/-- A line token received: last_rx, and the stream's latest line (R214). -/
def hearLine (side : Side) (key : Nat) (s : State) : State :=
  modSide key side (fun r => { r with lineNs := some s.time.mono }) (putHead key { headRt s key with lastRx := some s.time.mono } s)

/-- LINE_TOKEN_RX (R208, R209, R211, R225): a valid token gives its stream its claim; a line is held until it is due. -/
def execLineTokenRx (side : Side) (crcOk : Bool) (t : LineToken) (s : State) : Host.Outcome State Fault Refusal :=
  .next
    (if !s.ts.powered || 31 < t.head then s
     else if !crcOk then tsFault t.head 0 s
     else
       let s := if t.idle then s else hearLine side t.head s
       if t.claim.high != 0 then s
       else
         let s := hearClaim side t.claim s
         let s := modSide t.head side (fun r => { r with claim := t.claim, tokenNs := some s.time.mono }) s
         let s := if side = .twin && ownPosition s = some t.claim.position then
             tsHeadEvent 0x0783 t.head [it 2 (claimWord (headRt s t.head).own.claim), it 2 (claimWord t.claim)] s
           else s
         let s := tellClaim t.head side s
         if t.idle then s else acceptLine side t s)

/-- A line or idle token was sent for the head within 16 µs (R209). -/
def tokenRecent (s : State) (key : Nat) : Bool :=
  ((mapGet s.compose.tokens key).map fun t => decide (s.time.mono < t + 16000)).getD false

/-- IDLE_TOKEN_SEND (R209, R329): for a head of the scene in force, of this module (0 to 31) or its twin (32 to 63), once 16 µs have passed
without a token. -/
def execIdleTokenSend (key : Nat) (s : State) : Host.Outcome State Fault Refusal :=
  .next
    (if inService s && key < 64 && headOn s.scene.inForce key && (key < 32 || s.cascade.twinUp) && !tokenRecent s key then
      let c := (mapGet s.compose.heads key).map CompHead.now
      let frame := (c.map CompFrame.frame).getD 0
      let claim := (c.map fun c => claimOf s c.start).getD (claimNow s)
      sendToken key
        { frameNo := frame, line := 0xFFFF, head := key % 32, idle := true, claim := claim, spans := [], pixels := [] } s
    else s)

/-- CLAIM_STATE (R227). -/
def execClaimState (key : Nat) (side : Side) (s : State) : Host.Outcome State Fault Refusal :=
  .next (if 31 < key || !s.ts.powered then s else tellClaim key side s)

/-! ## The end of a frame: Calipers and the return path (R217 to R223) -/

/-- An event of a Calipers rectangle. -/
def calEvent (code key : Nat) (r : CalRect) (items : Items) (s : State) : State := tsRaise code .head key items r.attention s

/-- Key of a Calipers rectangle's limiter. -/
def calKey (code key i : Nat) : Nat := limKey code (key * 16 + i) 1

/-- A rectangle of mode 1 after a frame (R218). -/
def calExpected (key i : Nat) (r : CalRect) (rt : CalRt) (crc frame unrel : Nat) (s : State) : Bool × State :=
  let k := calKey 0x0787 key i
  if crc != r.expectedCrc then
    let s := if rt.mismatch then s else s.modTs fun t => { t with limiters := mapDel t.limiters k }
    (true, tsLimited k 1 0x0787 key
      (fun c => [it 1 i, it 4 r.expectedCrc, it 4 crc, it 6 frame, it 4 c, it 1 unrel]) r.attention s)
  else (false, if rt.mismatch then calEvent 0x0788 key r [it 1 i, it 6 frame, it 1 unrel] s else s)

※

Assignment:
Filter the records above down to the lines that hold the string "unrel".

Exercise answer:
def calExpected (key i : Nat) (r : CalRect) (rt : CalRt) (crc frame unrel : Nat) (s : State) : Bool × State :=
      (fun c => [it 1 i, it 4 r.expectedCrc, it 4 crc, it 6 frame, it 4 c, it 1 unrel]) r.attention s)
  else (false, if rt.mismatch then calEvent 0x0788 key r [it 1 i, it 6 frame, it 1 unrel] s else s)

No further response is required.